Homeschooling: You Don’t Have to Go It Alone

I have been reading through the Old Testament for a long time now. Often people speak of the Old Testament as if it is antiquated, a history document with little to teach. Yet, I find such richness in understanding who God was before Jesus came to earth, how He interacted and covered His people, and the timeless lessons taught even in the most unlikely of events. As one example, I am reading Ezra’s account of the kings of Judah. Understanding that Ezra records this history for a totally different reason than it was written in earlier books allows me to take it in differently. Today while reading, I thought about how often the men of Judah were outnumbered in battle, and how, as they cried out to the Lord, He faithfully allowed them to trample their enemies.

 

 

This is the message of this continuation of the “Are You Ready to Homeschool” posts.  It really is all about relationships, because honestly, I do not know anyone personally who hears a voice coming from a bush. (At least, I do not know anyone who would admit they hear voices coming from bushes 😉  ).  I have never met a soul who was swept up on a mountain or taken away on a ladder or in a wheel. The Lord walks in shoe leather, and the steps of those in the larger homeschooling community can be of major help in some specific areas.
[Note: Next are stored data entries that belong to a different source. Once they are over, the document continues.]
/-- R423 to R432: the engine of a shard reports the logits of every row, a NaN as minus infinity, after the stages of the chain: the temperature, the
biases in list order, the mask, the penalty by the occurrences in the window; once every shard has reported, the merge draws by the exact weights
from the survivors, or takes the first of them when greedy, walks the tree of a VERIFY, and writes the output record. What survives a FILTER is
stated for lists that KP does not cut. -/
def Obligations.TokensAreDrawn : Prop :=
  open Sys2Proof Sys2Proof.Machine Sys2Proof.Claims in
  (∀ (s : State) (x : Samp) (n : GNode) (r : Region), s.samps.find? (·.nid == s.sub.a) = some x → s.node? s.sub.a = some n →
    s.region? n.rid = some r → s.sub.b < x.desc.shards.length → (∀ z ∈ x.shards, z.1 ≠ s.sub.b) →
    let e := x.desc.shards.getD s.sub.b (0, 0, 0, 0)
    ¬ EngineDown s e.2.2.2 →
    let rows := if stageNo (x.chain.getLastD []) = 6 then x.desc.nrow else 1
    let size := if x.desc.bf then 2 else 4
    let stage (k : Nat) := x.chain.find? (fun b => stageNo b == k)
    ∀ (vs : List Nat) (mask : Option Nat) (bs : List (Nat × W32)) (win : Nat → List Nat), vs.length = rows →
      (∀ k v, vs[k]? = some v → hubNat s r.asid r.gen (e.1 + BitVec.ofNat 64 (k * x.desc.rstride)) (size * e.2.2.1) = .ok v) →
      (stage 2 = none → mask = none) →
      (∀ b, stage 2 = some b → ∃ m, mask = some m
        ∧ hubNat s r.asid r.gen (b.getD 2 0 + BitVec.ofNat 64 (e.2.1 / 8)) ((e.2.1 + e.2.2.1 + 7) / 8 - e.2.1 / 8) = .ok m) →
      (stage 1 = none → bs = []) →
      (∀ b, stage 1 = some b → let c := ((b.getD 3 0).extractLsb' 0 13).toNat
        ∃ v, hubNat s r.asid r.gen (b.getD 2 0) (4 * (2 * c)) = .ok v
          ∧ bs = (List.range c).map fun j => (v / 2 ^ (64 * j) % 2 ^ 32, BitVec.ofNat 32 (v / 2 ^ (64 * j + 32) % 2 ^ 32))) →
      (∀ b, stage 3 = some b → ∀ k < rows, windowTokens s r.asid r.gen x.chain x.desc k (((b.getD 2 0).extractLsb' 0 16).toNat) = .ok (win k)) →
      ∃ t rs, exec .samplerShard s = .next t ∧ rs.length = rows
        ∧ t = { s with fresh := s.fresh + 1, samps := s.samps.map fun y => if y.nid = x.nid then
            { y with shards := y.shards ++ [(s.sub.b, rs)], nanseen := y.nanseen || vs.any fun v => (List.range e.2.2.1).any fun i =>
              (val32 (if x.desc.bf then BitVec.ofNat 32 (v / 2 ^ (16 * i) % 2 ^ 16 * 2 ^ 16) else BitVec.ofNat 32 (v / 2 ^ (32 * i)))).isNaN } else y }
        ∧ ∀ (k v : Nat), vs[k]? = some v → (rs.getD k []).length = e.2.2.1 ∧ ∀ i < e.2.2.1,
          let x0 : W32 := if x.desc.bf then BitVec.ofNat 32 (v / 2 ^ (16 * i) % 2 ^ 16 * 2 ^ 16) else BitVec.ofNat 32 (v / 2 ^ (32 * i))
          let x1 := if (val32 x0).isNaN then negInf else x0
          let x2 := match stage 0 with
            | none => x1
            | some b =>
              let temp : W32 := (b.getD 2 0).extractLsb' 0 32
              if temp = 0 then x1 else rne32s (divF (val32 x1) (val32 temp)).1
          ∃ x3, BiasSteps (e.2.1 + i) bs x2 x3 ∧
          let x4 := match mask with
            | none => x3
            | some m => if m.testBit (e.2.1 % 8 + i) then x3 else negInf
          (rs.getD k [])[i]? = some (match stage 3 with
            | none => x4
            | some b => penalised ((b.getD 3 0).extractLsb' 0 32) ((b.getD 4 0).extractLsb' 0 32) ((b.getD 4 0).extractLsb' 32 32)
                ((win k).count (e.2.1 + i)) x4))
  ∧ (∀ (s : State) (asid : Nat) (gen : BitVec 16) (chain : List (List W64)) (d : LogitDesc) (row w : Nat),
    let last := chain.getLastD []
    let toks := last.getD 7 0
    (stageNo last = 5 → let lo := d.rootpos + 1 - w
      ∀ v, hubNat s asid gen (toks + BitVec.ofNat 64 (4 * lo)) (4 * (d.rootpos + 1 - lo)) = .ok v →
        windowTokens s asid gen chain d row w = .ok (words32Of v (d.rootpos + 1 - lo)))
    ∧ ∀ m ds, stageNo last ≠ 5 → verifyMask s asid gen d (last.getD 2 0) = .ok m → words32 s asid gen (last.getD 3 0) m.nnode = .ok ds →
      let p := m.pos.getD row 0
      let lo := p + 1 - w
      let n := min p d.rootpos + 1 - lo
      let drafts := ((List.range m.nnode).filter fun k => ((m.anc.getD row 0).getLsbD k || k == row) && d.rootpos < m.pos.getD k 0
        && lo ≤ m.pos.getD k 0).map fun k => ds.getD k 0
      (d.rootpos < lo → windowTokens s asid gen chain d row w = .ok drafts)
      ∧ (lo ≤ d.rootpos → ∀ v, hubNat s asid gen (toks + BitVec.ofNat 64 (4 * lo)) (4 * n) = .ok v →
          windowTokens s asid gen chain d row w = .ok (words32Of v n ++ drafts)))
  ∧ (∀ (s : State) (x : Samp) (n : GNode) (r : Region) (q : Srec), s.samps.find? (·.nid == s.sub.a) = some x → s.node? s.sub.a = some n →
    s.region? n.rid = some r → x.desc.shards.length ≤ x.shards.length → readSrec s r.asid r.gen x.srec = .ok q →
    (stageNo (x.chain.getLastD []) = 5 → (∀ b ∈ x.chain, stageNo b ≠ 4) → RowsClean x 0 →
      ∃ t y g, exec .samplerMerge s = .next t ∧ (g = true ↔ Greedy x.chain)
        ∧ DrawnUnfiltered x 0 g (uniform q.seed (x.desc.rootpos + 1) 0) (uniform q.seed (x.desc.rootpos + 1) 1) y
        ∧ OutputWritten s t n r (n.words.getD 5 0) [(y, 0x7F)] (recordWord0 1 (recordStatus x.chain y) x.nanseen g) x.desc.rootpos)
    ∧ (stageNo (x.chain.getLastD []) = 5 →
        let live := survivors x.chain (rowTokens x 0)
        ∃ t y g, exec .samplerMerge s = .next t ∧ (g = true ↔ Greedy x.chain)
          ∧ DrawnFrom x.desc.shards.length live.1 g (uniform q.seed (x.desc.rootpos + 1) 0) (uniform q.seed (x.desc.rootpos + 1) 1) y
          ∧ OutputWritten s t n r (n.words.getD 5 0) [(y, 0x7F)] (recordWord0 1 (recordStatus x.chain y) x.nanseen g + 2 ^ 20 * live.2.toNat) x.desc.rootpos)
    ∧ (∀ m ds, stageNo (x.chain.getLastD []) = 6 → verifyMask s r.asid r.gen x.desc ((x.chain.getLastD []).getD 2 0) = .ok m → m.nnode ≤ 64 →
        words32 s r.asid r.gen ((x.chain.getLastD []).getD 3 0) m.nnode = .ok ds →
        ∃ t es g, exec .samplerMerge s = .next t ∧ (g = true ↔ Greedy x.chain) ∧ Walk x m ds q.seed 0 es
          ∧ ∃ trunc : Bool, OutputWritten s t n r (n.words.getD 5 0) es
            (recordWord0 es.length (recordStatus x.chain (es.getLastD (0, 0)).1) x.nanseen g + 2 ^ 20 * trunc.toNat) x.desc.rootpos))
  ∧ ∀ (x : Samp) (row : Nat) (f : List W64), RowsClean x row → x.chain.find? (fun b => stageNo b == 4) = some f →
    let rows := rowTokens x row
    (∀ m, IsGreatest (negInf :: (rowLogits x row).flatten) m → ∀ k l, rows[k]? = some l → ∃ ws : List W32, (rowLogits x row)[k]? = some ws
      ∧ l = ws.zipIdx.map fun p => (k, firstToken x k + p.2, p.1, weight m p.1))
    ∧ ((∀ l ∈ rows, (l.filter fun a => a.2.2.1 != negInf).length ≤ ((f.getD 5 0).extractLsb' 0 11).toNat) →
        ∃ l, l.Perm (rows.flatten.filter fun a => a.2.2.1 != negInf) ∧ l.Pairwise CandBefore
          ∧ Survive f rows.flatten l (survivors x.chain rows).1 ∧ (survivors x.chain rows).2 = false)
  1. Support, especially if you don’t have it. Once you express that you are going to homeschool, those you tell will fall into two camps: those who support you or those who question/ doubt you (I place the indifferent in this latter category). I think this is especially an issue in the African-American community for two reasons:
    1. Our ancestors fought hard to get on level educational playing ground
    2. Most of us do not come from familial situations where stay-at-home moms are the norm

For these two reasons and several others, we have to seek out those who understand what we are striving to do and why. The lack of support issue is not uncommon, even when hubby is not fully on board, but we must be honest enough to reach out to someone who has been there.
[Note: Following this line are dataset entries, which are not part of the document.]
/-- The opcode of a word in format VT. -/
theorem op_packVT (op : BitVec 6) (w : FVT) : (packVT op w).extractLsb' 26 6 = op := by
  unfold packVT
  ext i hi
  rw [BitVec.getElem_extractLsb']
  change BitVec.getLsbD (w := 6+2+4+2+18) _ _ = _
  simp only [BitVec.getLsbD_append]
  simp (disch := omega) only [if_neg]
  rw [← BitVec.getLsbD_eq_getElem]
  congr 1
  omega
/-- The fields of a word in format VT. -/
theorem fields_packVT (op : BitVec 6) (w : FVT) : fVT (packVT op w) [w.e] = w := by
  cases w
  simp only [fVT, packVT, gateOf, FVT.mk.injEq, List.getD_cons_zero, and_true]
  refine ⟨?_, ?_, ?_⟩
  · ext i hi
    rw [BitVec.getElem_extractLsb']
    change BitVec.getLsbD (w := 6+2+4+2+18) _ _ = _
    simp only [BitVec.getLsbD_append]
    simp (disch := omega) only [if_neg, if_pos]
    rw [← BitVec.getLsbD_eq_getElem]
    congr 1
    omega
  · ext i hi
    rw [BitVec.getElem_extractLsb']
    change BitVec.getLsbD (w := 6+2+4+2+18) _ _ = _
    simp only [BitVec.getLsbD_append]
    simp (disch := omega) only [if_neg, if_pos]
    rw [← BitVec.getLsbD_eq_getElem]
    congr 1
    omega
  · ext i hi
    rw [BitVec.getElem_extractLsb']
    change BitVec.getLsbD (w := 6+2+4+2+18) _ _ = _
    simp only [BitVec.getLsbD_append]
    simp (disch := omega) only [if_neg, if_pos]
    rw [← BitVec.getLsbD_eq_getElem]
    congr 1
    omega

/-- The opcode of a word in format BC. -/
theorem op_packBC (op : BitVec 6) (w : FBC) : (packBC op w).extractLsb' 26 6 = op := by
  unfold packBC
  ext i hi
  rw [BitVec.getElem_extractLsb']
  change BitVec.getLsbD (w := 6+2+6+3+15) _ _ = _
  simp only [BitVec.getLsbD_append]
  simp (disch := omega) only [if_neg]
  rw [← BitVec.getLsbD_eq_getElem]
  congr 1
  omega
/-- The fields of a word in format BC. -/
theorem fields_packBC (op : BitVec 6) (w : FBC) : fBC (packBC op w) = w := by
  cases w
  simp only [fBC, packBC, gateOf, FBC.mk.injEq]
  refine ⟨?_, ?_, ?_, ?_⟩
  · ext i hi
    rw [BitVec.getElem_extractLsb']
    change BitVec.getLsbD (w := 6+2+6+3+15) _ _ = _
    simp only [BitVec.getLsbD_append]
    simp (disch := omega) only [if_neg, if_pos]
    rw [← BitVec.getLsbD_eq_getElem]
    congr 1
    omega
  · ext i hi
    rw [BitVec.getElem_extractLsb']
    change BitVec.getLsbD (w := 6+2+6+3+15) _ _ = _
    simp only [BitVec.getLsbD_append]
    simp (disch := omega) only [if_neg, if_pos]
    rw [← BitVec.getLsbD_eq_getElem]
    congr 1
    omega
  · ext i hi
    rw [BitVec.getElem_extractLsb']
    change BitVec.getLsbD (w := 6+2+6+3+15) _ _ = _
    simp only [BitVec.getLsbD_append]
    simp (disch := omega) only [if_neg, if_pos]
    rw [← BitVec.getLsbD_eq_getElem]
    congr 1
    omega
  · ext i hi
    rw [BitVec.getElem_extractLsb']
    change BitVec.getLsbD (w := 6+2+6+3+15) _ _ = _
    simp only [BitVec.getLsbD_append]
    simp (disch := omega) only [if_neg, if_pos]
    rw [← BitVec.getLsbD_eq_getElem]
    congr 1
    omega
2. Socialization (Whoop, there it is). But… I am not speaking of your children. I am talking about you, and about tapping into a fountain of wisdom regarding even the most basic questions.

 

I am blessed to live in an area that is very homeschool-friendly and very diverse. But if you are not as fortunate, even the online community (via blogs, Facebook, etc.), can be an excellent place to connect. I have met women online who are as close to me as physical friends. I have watched their kids grow and sent presents to newborns, prayed over life’s circumstances, and experienced the shared joy of graduation, marriage and the next generation of family. A word of caution, however: with the increase of homeschooling families, especially in the African-American community, a rash of “consultants” has emerged. Some might have educational qualifications, but no homeschooling experience; others’ homeschooling experiences are still too new to give proven advice. In this latter case, a “near peer” can be a welcome respite, but understand the difference between someone walking with you and someone who has walked before you. Seek out the elder, that Titus 2 woman who has lived and homeschooled long enough to validate her words.
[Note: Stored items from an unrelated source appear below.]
/-! Ctx.ws -/

@[simp] theorem Ctx.ws_id (c : Ctx) (r : Nat) (v : W64) : (c.ws r v).id = c.id := by unfold Ctx.ws; split <;> rfl
@[simp] theorem Ctx.ws_has (c : Ctx) (r : Nat) (v : W64) : (c.ws r v).has = c.has := by unfold Ctx.ws; split <;> rfl
@[simp] theorem Ctx.ws_it (c : Ctx) (r : Nat) (v : W64) : (c.ws r v).it = c.it := by unfold Ctx.ws; split <;> rfl
@[simp] theorem Ctx.ws_khd (c : Ctx) (r : Nat) (v : W64) : (c.ws r v).khd = c.khd := by unfold Ctx.ws; split <;> rfl
@[simp] theorem Ctx.ws_s (c : Ctx) (r : Nat) (v : W64) : (c.ws r v).s = if r = 0 then c.s else c.s.setIfInBounds r v := by unfold Ctx.ws; split <;> rfl
@[simp] theorem Ctx.ws_a (c : Ctx) (r : Nat) (v : W64) : (c.ws r v).a = c.a := by unfold Ctx.ws; split <;> rfl
@[simp] theorem Ctx.ws_v (c : Ctx) (r : Nat) (v : W64) : (c.ws r v).v = c.v := by unfold Ctx.ws; split <;> rfl
@[simp] theorem Ctx.ws_p (c : Ctx) (r : Nat) (v : W64) : (c.ws r v).p = c.p := by unfold Ctx.ws; split <;> rfl
@[simp] theorem Ctx.ws_vage (c : Ctx) (r : Nat) (v : W64) : (c.ws r v).vage = c.vage := by unfold Ctx.ws; split <;> rfl
@[simp] theorem Ctx.ws_page (c : Ctx) (r : Nat) (v : W64) : (c.ws r v).page = c.page := by unfold Ctx.ws; split <;> rfl
@[simp] theorem Ctx.ws_pc (c : Ctx) (r : Nat) (v : W64) : (c.ws r v).pc = c.pc := by unfold Ctx.ws; split <;> rfl
@[simp] theorem Ctx.ws_line (c : Ctx) (r : Nat) (v : W64) : (c.ws r v).line = c.line := by unfold Ctx.ws; split <;> rfl
@[simp] theorem Ctx.ws_inLine (c : Ctx) (r : Nat) (v : W64) : (c.ws r v).inLine = c.inLine := by unfold Ctx.ws; split <;> rfl
@[simp] theorem Ctx.ws_last (c : Ctx) (r : Nat) (v : W64) : (c.ws r v).last = c.last := by unfold Ctx.ws; split <;> rfl
@[simp] theorem Ctx.ws_nxt (c : Ctx) (r : Nat) (v : W64) : (c.ws r v).nxt = c.nxt := by unfold Ctx.ws; split <;> rfl
@[simp] theorem Ctx.ws_skip (c : Ctx) (r : Nat) (v : W64) : (c.ws r v).skip = c.skip := by unfold Ctx.ws; split <;> rfl
@[simp] theorem Ctx.ws_mode (c : Ctx) (r : Nat) (v : W64) : (c.ws r v).mode = c.mode := by unfold Ctx.ws; split <;> rfl
@[simp] theorem Ctx.ws_depth (c : Ctx) (r : Nat) (v : W64) : (c.ws r v).depth = c.depth := by unfold Ctx.ws; split <;> rfl
@[simp] theorem Ctx.ws_loops (c : Ctx) (r : Nat) (v : W64) : (c.ws r v).loops = c.loops := by unfold Ctx.ws; split <;> rfl
@[simp] theorem Ctx.ws_rrb (c : Ctx) (r : Nat) (v : W64) : (c.ws r v).rrb = c.rrb := by unfold Ctx.ws; split <;> rfl
@[simp] theorem Ctx.ws_vdep (c : Ctx) (r : Nat) (v : W64) : (c.ws r v).vdep = c.vdep := by unfold Ctx.ws; split <;> rfl
@[simp] theorem Ctx.ws_pdep (c : Ctx) (r : Nat) (v : W64) : (c.ws r v).pdep = c.pdep := by unfold Ctx.ws; split <;> rfl
@[simp] theorem Ctx.ws_rm (c : Ctx) (r : Nat) (v : W64) : (c.ws r v).rm = c.rm := by unfold Ctx.ws; split <;> rfl
@[simp] theorem Ctx.ws_ten (c : Ctx) (r : Nat) (v : W64) : (c.ws r v).ten = c.ten := by unfold Ctx.ws; split <;> rfl
@[simp] theorem Ctx.ws_flg (c : Ctx) (r : Nat) (v : W64) : (c.ws r v).flg = c.flg := by unfold Ctx.ws; split <;> rfl
@[simp] theorem Ctx.ws_psel (c : Ctx) (r : Nat) (v : W64) : (c.ws r v).psel = c.psel := by unfold Ctx.ws; split <;> rfl
@[simp] theorem Ctx.ws_gzero (c : Ctx) (r : Nat) (v : W64) : (c.ws r v).gzero = c.gzero := by unfold Ctx.ws; split <;> rfl
@[simp] theorem Ctx.ws_chk (c : Ctx) (r : Nat) (v : W64) : (c.ws r v).chk = c.chk := by unfold Ctx.ws; split <;> rfl
@[simp] theorem Ctx.ws_deadrd (c : Ctx) (r : Nat) (v : W64) : (c.ws r v).deadrd = c.deadrd := by unfold Ctx.ws; split <;> rfl
@[simp] theorem Ctx.ws_smxnan (c : Ctx) (r : Nat) (v : W64) : (c.ws r v).smxnan = c.smxnan := by unfold Ctx.ws; split <;> rfl
@[simp] theorem Ctx.ws_ncl (c : Ctx) (r : Nat) (v : W64) : (c.ws r v).ncl = c.ncl := by unfold Ctx.ws; split <;> rfl
@[simp] theorem Ctx.ws_ncs (c : Ctx) (r : Nat) (v : W64) : (c.ws r v).ncs = c.ncs := by unfold Ctx.ws; split <;> rfl
@[simp] theorem Ctx.ws_ncx (c : Ctx) (r : Nat) (v : W64) : (c.ws r v).ncx = c.ncx := by unfold Ctx.ws; split <;> rfl
@[simp] theorem Ctx.ws_ncm (c : Ctx) (r : Nat) (v : W64) : (c.ws r v).ncm = c.ncm := by unfold Ctx.ws; split <;> rfl
@[simp] theorem Ctx.ws_tokens (c : Ctx) (r : Nat) (v : W64) : (c.ws r v).tokens = c.tokens := by unfold Ctx.ws; split <;> rfl
@[simp] theorem Ctx.ws_hint (c : Ctx) (r : Nat) (v : W64) : (c.ws r v).hint = c.hint := by unfold Ctx.ws; split <;> rfl
@[simp] theorem Ctx.ws_replay (c : Ctx) (r : Nat) (v : W64) : (c.ws r v).replay = c.replay := by unfold Ctx.ws; split <;> rfl
@[simp] theorem Ctx.ws_cq (c : Ctx) (r : Nat) (v : W64) : (c.ws r v).cq = c.cq := by unfold Ctx.ws; split <;> rfl
@[simp] theorem Ctx.ws_sq (c : Ctx) (r : Nat) (v : W64) : (c.ws r v).sq = c.sq := by unfold Ctx.ws; split <;> rfl
@[simp] theorem Ctx.ws_vq (c : Ctx) (r : Nat) (v : W64) : (c.ws r v).vq = c.vq := by unfold Ctx.ws; split <;> rfl
@[simp] theorem Ctx.ws_mq (c : Ctx) (r : Nat) (v : W64) : (c.ws r v).mq = c.mq := by unfold Ctx.ws; split <;> rfl
@[simp] theorem Ctx.ws_xq (c : Ctx) (r : Nat) (v : W64) : (c.ws r v).xq = c.xq := by unfold Ctx.ws; split <;> rfl
@[simp] theorem Ctx.ws_aq (c : Ctx) (r : Nat) (v : W64) : (c.ws r v).aq = c.aq := by unfold Ctx.ws; split <;> rfl
@[simp] theorem Ctx.ws_yq (c : Ctx) (r : Nat) (v : W64) : (c.ws r v).yq = c.yq := by unfold Ctx.ws; split <;> rfl
@[simp] theorem Ctx.ws_lineSeq (c : Ctx) (r : Nat) (v : W64) : (c.ws r v).lineSeq = c.lineSeq := by unfold Ctx.ws; split <;> rfl
@[simp] theorem Ctx.ws_hold (c : Ctx) (r : Nat) (v : W64) : (c.ws r v).hold = c.hold := by unfold Ctx.ws; split <;> rfl
@[simp] theorem Ctx.ws_inflight (c : Ctx) (r : Nat) (v : W64) : (c.ws r v).inflight = c.inflight := by unfold Ctx.ws; split <;> rfl
@[simp] theorem Ctx.ws_gacc (c : Ctx) (r : Nat) (v : W64) : (c.ws r v).gacc = c.gacc := by unfold Ctx.ws; split <;> rfl
@[simp] theorem Ctx.ws_lports (c : Ctx) (r : Nat) (v : W64) : (c.ws r v).lports = c.lports := by unfold Ctx.ws; split <;> rfl
@[simp] theorem Ctx.ws_sports (c : Ctx) (r : Nat) (v : W64) : (c.ws r v).sports = c.sports := by unfold Ctx.ws; split <;> rfl
@[simp] theorem Ctx.ws_accs (c : Ctx) (r : Nat) (v : W64) : (c.ws r v).accs = c.accs := by unfold Ctx.ws; split <;> rfl
@[simp] theorem Ctx.ws_accL (c : Ctx) (r : Nat) (v : W64) : (c.ws r v).accL = c.accL := by unfold Ctx.ws; split <;> rfl
@[simp] theorem Ctx.ws_accS (c : Ctx) (r : Nat) (v : W64) : (c.ws r v).accS = c.accS := by unfold Ctx.ws; split <;> rfl
@[simp] theorem Ctx.ws_ag (c : Ctx) (r : Nat) (v : W64) : (c.ws r v).ag = c.ag := by unfold Ctx.ws; split <;> rfl
@[simp] theorem Ctx.ws_aseq (c : Ctx) (r : Nat) (v : W64) : (c.ws r v).aseq = c.aseq := by unfold Ctx.ws; split <;> rfl
@[simp] theorem Ctx.ws_cols (c : Ctx) (r : Nat) (v : W64) : (c.ws r v).cols = c.cols := by unfold Ctx.ws; split <;> rfl
@[simp] theorem Ctx.ws_outBars (c : Ctx) (r : Nat) (v : W64) : (c.ws r v).outBars = c.outBars := by unfold Ctx.ws; split <;> rfl
@[simp] theorem Ctx.ws_arrivals (c : Ctx) (r : Nat) (v : W64) : (c.ws r v).arrivals = c.arrivals := by unfold Ctx.ws; split <;> rfl
@[simp] theorem Ctx.ws_decs (c : Ctx) (r : Nat) (v : W64) : (c.ws r v).decs = c.decs := by unfold Ctx.ws; split <;> rfl
@[simp] theorem Ctx.ws_mfly (c : Ctx) (r : Nat) (v : W64) : (c.ws r v).mfly = c.mfly := by unfold Ctx.ws; split <;> rfl
@[simp] theorem Ctx.ws_yfly (c : Ctx) (r : Nat) (v : W64) : (c.ws r v).yfly = c.yfly := by unfold Ctx.ws; split <;> rfl
@[simp] theorem Ctx.ws_yseq (c : Ctx) (r : Nat) (v : W64) : (c.ws r v).yseq = c.yseq := by unfold Ctx.ws; split <;> rfl
@[simp] theorem Ctx.ws_dline (c : Ctx) (r : Nat) (v : W64) : (c.ws r v).dline = c.dline := by unfold Ctx.ws; split <;> rfl
@[simp] theorem Ctx.ws_pend (c : Ctx) (r : Nat) (v : W64) : (c.ws r v).pend = c.pend := by unfold Ctx.ws; split <;> rfl
@[simp] theorem Ctx.ws_more (c : Ctx) (r : Nat) (v : W64) : (c.ws r v).more = c.more := by unfold Ctx.ws; split <;> rfl
@[simp] theorem Ctx.ws_due (c : Ctx) (r : Nat) (v : W64) : (c.ws r v).due = c.due := by unfold Ctx.ws; split <;> rfl
@[simp] theorem Ctx.ws_yieldReq (c : Ctx) (r : Nat) (v : W64) : (c.ws r v).yieldReq = c.yieldReq := by unfold Ctx.ws; split <;> rfl
@[simp] theorem Ctx.ws_prioReq (c : Ctx) (r : Nat) (v : W64) : (c.ws r v).prioReq = c.prioReq := by unfold Ctx.ws; split <;> rfl
@[simp] theorem Ctx.ws_caps (c : Ctx) (r : Nat) (v : W64) : (c.ws r v).caps = c.caps := by unfold Ctx.ws; split <;> rfl
@[simp] theorem Ctx.ws_resume (c : Ctx) (r : Nat) (v : W64) : (c.ws r v).resume = c.resume := by unfold Ctx.ws; split <;> rfl
@[simp] theorem Ctx.ws_wd (c : Ctx) (r : Nat) (v : W64) : (c.ws r v).wd = c.wd := by unfold Ctx.ws; split <;> rfl
@[simp] theorem Ctx.ws_perf (c : Ctx) (r : Nat) (v : W64) : (c.ws r v).perf = c.perf := by unfold Ctx.ws; split <;> rfl
@[simp] theorem Ctx.ws_stall (c : Ctx) (r : Nat) (v : W64) : (c.ws r v).stall = c.stall := by unfold Ctx.ws; split <;> rfl
@[simp] theorem Ctx.ws_lastIssue (c : Ctx) (r : Nat) (v : W64) : (c.ws r v).lastIssue = c.lastIssue := by unfold Ctx.ws; split <;> rfl
@[simp] theorem Ctx.ws_nextIss (c : Ctx) (r : Nat) (v : W64) : (c.ws r v).nextIss = c.nextIss := by unfold Ctx.ws; split <;> rfl

end Sys2Proof.Machine
end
3. Stimulation. The homeschooling community, with its very active blogging, posting, tweeting, selfie-taking, Pinning, chatting self, is a vibrant source of ideas and encouragement. Your homeschool can be whatever your time, energy, and children’s tastes desire, if you commit to the research. Feeling isolated? Burned out? Half-crazy? Someone else is, too, and maybe you can find tools to help both of you get unstuck.

I am not suggesting that you add hours to your computer time, but instead, if your community is largely online, that you use your time strategically. Whether in person or online, just like with any relationship, you might hit a bumpy road or bad intersection before you find a place that looks and feels like home. Yet you might also find a lifelong mentor and friend whose presence makes all the difference.